- [Data extract]
-- ==== Sys2Proof/Laws/Frames3.lean ====
section
/-!
SUPPORT. What each operation and each row leaves as it was. Part 3 of 5.
-/
namespace Sys2Proof.Laws

open Sys2Proof Sys2Proof.Machine Sys2Proof.Safety

theorem Block.actOrder_keeps {F : Nat} {a : Block} {b o} (s : sub 87411173359582 F) (h : Keeps F a b) :
    Keeps F a (Block.actOrder b o) := by
  unfold Block.actOrder
  extract_lets z0
  have h1 : Keeps F a z0 := by
    subst z0
    exact Keeps.upd (m := 34359738368) h (s.up rfl) (by intro p; cases p <;> first | exact .inl rfl | (right; simp only [Part.same, and_self]))
  split
  · rename_i y2 y3
    refine Keeps.choice (fun h4 => ?_) (fun h4 => ?_)
    · exact (Block.endOrder_keeps (s.up rfl) h1)
    · exact (Block.loseCtx_keeps (s.up rfl) h1)
  · rename_i y5 y6
    exact (Block.l1Reset_keeps (s.up rfl) h1)
  · rename_i y7 y8
    exact (Block.l2Reset_keeps (s.up rfl) h1)
  · rename_i y9 y10
    exact (Block.l3Reset_keeps (s.up rfl) h1)
  · rename_i y11 y12 y13 y14 y15
    exact (Block.l4Cycle_keeps (s.up rfl) h1)

theorem Block.spillAll_keeps {F : Nat} {a : Block} {b k} (s : sub 262176 F) (h : Keeps F a b) :
    Keeps F a (Block.spillAll b k) := by
  unfold Block.spillAll
  refine Keeps.foldl (fun b x h => ?_) _ ?_
  · refine Block.ccSpill_keeps (s.up rfl) ?_
    exact h
  · exact h

theorem Block.handTo_keeps {F : Nat} {a : Block} {b c} (s : sub 7516520608 F) (h : Keeps F a b) :
    Keeps F a (Block.handTo b c) := by
  unfold Block.handTo
  extract_lets z0
  exact (Block.startCore_keeps (s.up rfl) (Block.leaveDomain_keeps (s.up rfl) (Block.spillAll_keeps (s.up rfl) h)))

theorem Block.regWrite_keeps {F : Nat} {a : Block} {b path a' f} (s : sub 2176 F) (h : Keeps F a b) (hf : ∀ v0, Keeps F a v0 → Keeps F a (f v0)) :
    Keeps F a (Block.regWrite b path a' f) := by
  unfold Block.regWrite
  refine Keeps.choice (fun h0 => ?_) (fun h0 => ?_)
  · exact h
  · refine Keeps.choice (fun h1 => ?_) (fun h1 => ?_)
    · refine Keeps.choice (fun h2 => ?_) (fun h2 => ?_)
      · apply hf
        exact h
      · exact h
    · refine Keeps.choice (fun h3 => ?_) (fun h3 => ?_)
      · exact (Block.stopDrop_keeps (s.up rfl) h)
      · refine Keeps.choice (fun h4 => ?_) (fun h4 => ?_)
        · refine Keeps.choice (fun h5 => ?_) (fun h5 => ?_)
          · apply hf
            exact h
          · exact (Block.pageErr_keeps (s.up rfl) h)
        · refine Keeps.choice (fun h6 => ?_) (fun h6 => ?_)
          · exact (Block.pageErr_keeps (s.up rfl) h)
          · apply hf
            exact h

theorem Block.convertBoot_keeps {F : Nat} {a : Block} {b e} (s : sub 167774336 F) (h : Keeps F a b) :
    Keeps F a (Block.convertBoot b e) := by
  unfold Block.convertBoot
  refine Keeps.choice (fun h0 => ?_) (fun h0 => ?_)
  · exact h
  · extract_lets z1 z2 z3 z4
    have h5 : Keeps F a z2.2 := by
      subst z2
      refine Block.takeRecord_keeps (s.up rfl) ?_
      exact h
    have h6 : Keeps F a z4 := by
      subst z4
      exact h5
    exact Keeps.upd (m := 33554432) h6 (s.up rfl) (by intro p; cases p <;> first | exact .inl rfl | (right; simp only [Part.same, and_self]))

theorem Block.clearBootmap_keeps {F : Nat} {a : Block} {b path} (s : sub 167774336 F) (h : Keeps F a b) :
    Keeps F a (Block.clearBootmap b path) := by
  unfold Block.clearBootmap
  refine Keeps.choice (fun h0 => ?_) (fun h0 => ?_)
  · exact h
  · refine Keeps.choice (fun h1 => ?_) (fun h1 => ?_)
    · exact (Block.pageErr_keeps (s.up rfl) h)
    · refine Block.setField_keeps (s.up rfl) ?_
      refine Keeps.foldl (fun b x h => ?_) _ ?_
      · refine Block.convertBoot_keeps (s.up rfl) ?_
        exact h
      · exact h

theorem ztCtlWrite_keeps {F : Nat} {a : Block} {x0 x1 x2 x3} (s : sub 167774336 F) (h : Keeps F a x0) :
    Keeps F a (ztCtlWrite x0 x1 x2 x3) := by
  unfold ztCtlWrite
  extract_lets z0
  have h1 : Keeps F a z0 := by
    subst z0
    refine Keeps.choice (fun h2 => ?_) (fun h2 => ?_)
    · exact (Block.setField_keeps (s.up rfl) h)
    · exact h
  refine Keeps.choice (fun h3 => ?_) (fun h3 => ?_)
  · exact h1
  · refine Keeps.choice (fun h4 => ?_) (fun h4 => ?_)
    · exact (Block.pageErr_keeps (s.up rfl) h1)
    · exact (Block.clearBootmap_keeps (s.up rfl) h1)

theorem lockWrite_keeps {F : Nat} {a : Block} {k x1 x2 x3 x4} (s : sub 1280 F) (h : Keeps F a x1) :
    Keeps F a (lockWrite k x1 x2 x3 x4) := by
  unfold lockWrite
  refine Keeps.choice (fun h0 => ?_) (fun h0 => ?_)
  · exact (Block.freeSem_keeps (s.up rfl) h)
  · exact h

theorem Block.takeTs2_keeps {F : Nat} {a : Block} {b p' lane rxok} (s : sub 8589934592 F) (h : Keeps F a b) :
    Keeps F a (Block.takeTs2 b p' lane rxok) := by
  unfold Block.takeTs2
  extract_lets z0 z1 z2 z3 z4
  have h5 : Keeps F a z4 := by
    subst z4
    exact (Block.setPort_keeps (s.up rfl) h)
  refine Keeps.choice (fun h6 => ?_) (fun h6 => ?_)
  · exact h
  · refine Keeps.choice (fun h7 => ?_) (fun h7 => ?_)
    · exact (Block.enterIdent_keeps (s.up rfl) h5)
    · exact h5

theorem Block.retireLl_keeps {F : Nat} {a : Block} {b k} (s : sub 13760001804968 F) (h : Keeps F a b) :
    Keeps F a (Block.retireLl b k) := by
  unfold Block.retireLl
  refine Keeps.choice (fun h0 => ?_) (fun h0 => ?_)
  · exact (Block.retireInst_keeps (s.up rfl) h)
  · split
    · rename_i y1 y2 y3
      exact (Block.enterSpare_keeps (s.up rfl) (Block.retireInst_keeps (s.up rfl) (Block.handTo_keeps (s.up rfl) h)))
    · rename_i y4 y5
      exact (Block.noSpareLeft_keeps (s.up rfl) (Block.retireInst_keeps (s.up rfl) h))

theorem Block.retireWalker_keeps {F : Nat} {a : Block} {b k} (s : sub 13753626200704 F) (h : Keeps F a b) :
    Keeps F a (Block.retireWalker b k) := by
  unfold Block.retireWalker
  refine Keeps.choice (fun h0 => ?_) (fun h0 => ?_)
  · exact Keeps.upd (m := 1073741824) h (s.up rfl) (by intro p; cases p <;> first | exact .inl rfl | (right; simp only [Part.same, and_self]))
  · exact (Block.swapWalker_keeps (s.up rfl) h)

theorem Block.moveRow_keeps {F : Nat} {a : Block} {b s'} (s : sub 13752489478784 F) (h : Keeps F a b) :
    Keeps F a (Block.moveRow b s') := by
  unfold Block.moveRow
  extract_lets z0 z1
  have h2 : Keeps F a z0 := by
    subst z0
    exact (Block.retireInst_keeps (s.up rfl) h)
  clear_value z1
  clear_value z0
  split
  · rename_i y3 y4 y5
    exact (Block.enterSpare_keeps (s.up rfl) (Block.setSlot_keeps (s.up rfl) h2))
  · rename_i y6 y7
    refine Keeps.choice (fun h8 => ?_) (fun h8 => ?_)
    · exact h2
    · exact (Block.setReg_keeps (s.up rfl) (Block.setSlot_keeps (s.up rfl) h2))

theorem Block.retireRow_keeps {F : Nat} {a : Block} {b r} (s : sub 15951907187328 F) (h : Keeps F a b) :
    Keeps F a (Block.retireRow b r) := by
  unfold Block.retireRow
  extract_lets z0
  refine Keeps.choice (fun h1 => ?_) (fun h1 => ?_)
  · exact (Block.moveRow_keeps (s.up rfl) (Block.snuff_keeps (s.up rfl) h))
  · exact (Block.moveRow_keeps (s.up rfl) h)

theorem Block.retireWay_keeps {F : Nat} {a : Block} {b w} (s : sub 13756780513920 F) (h : Keeps F a b) :
    Keeps F a (Block.retireWay b w) := by
  unfold Block.retireWay
  extract_lets z0 z1 z2 z3
  have h4 : Keeps F a z2 := by
    subst z2
    exact (Block.retireInst_keeps (s.up rfl) h)
  have h5 : Keeps F a z3 := by
    subst z3
    clear_value z2
    clear_value z1
    clear_value z0
    split
    · rename_i y6 y7
      exact (Block.enterSpare_keeps (s.up rfl) h4)
    · rename_i y8
      exact h4
  refine Keeps.foldl (fun b x h => ?_) _ ?_
  · refine Block.ccRequest_keeps (s.up rfl) ?_
    exact (Block.count32_keeps (s.up rfl) h)
  · exact h5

- [Exercise description] Beginning at the top of the records above, transcribe each line exactly up to and including the line that holds "rename_i y2 y3".

- [Exercise solution]
-- ==== Sys2Proof/Laws/Frames3.lean ====
section
/-!
SUPPORT. What each operation and each row leaves as it was. Part 3 of 5.
-/
namespace Sys2Proof.Laws

open Sys2Proof Sys2Proof.Machine Sys2Proof.Safety

theorem Block.actOrder_keeps {F : Nat} {a : Block} {b o} (s : sub 87411173359582 F) (h : Keeps F a b) :
    Keeps F a (Block.actOrder b o) := by
  unfold Block.actOrder
  extract_lets z0
  have h1 : Keeps F a z0 := by
    subst z0
    exact Keeps.upd (m := 34359738368) h (s.up rfl) (by intro p; cases p <;> first | exact .inl rfl | (right; simp only [Part.same, and_self]))
  split
  · rename_i y2 y3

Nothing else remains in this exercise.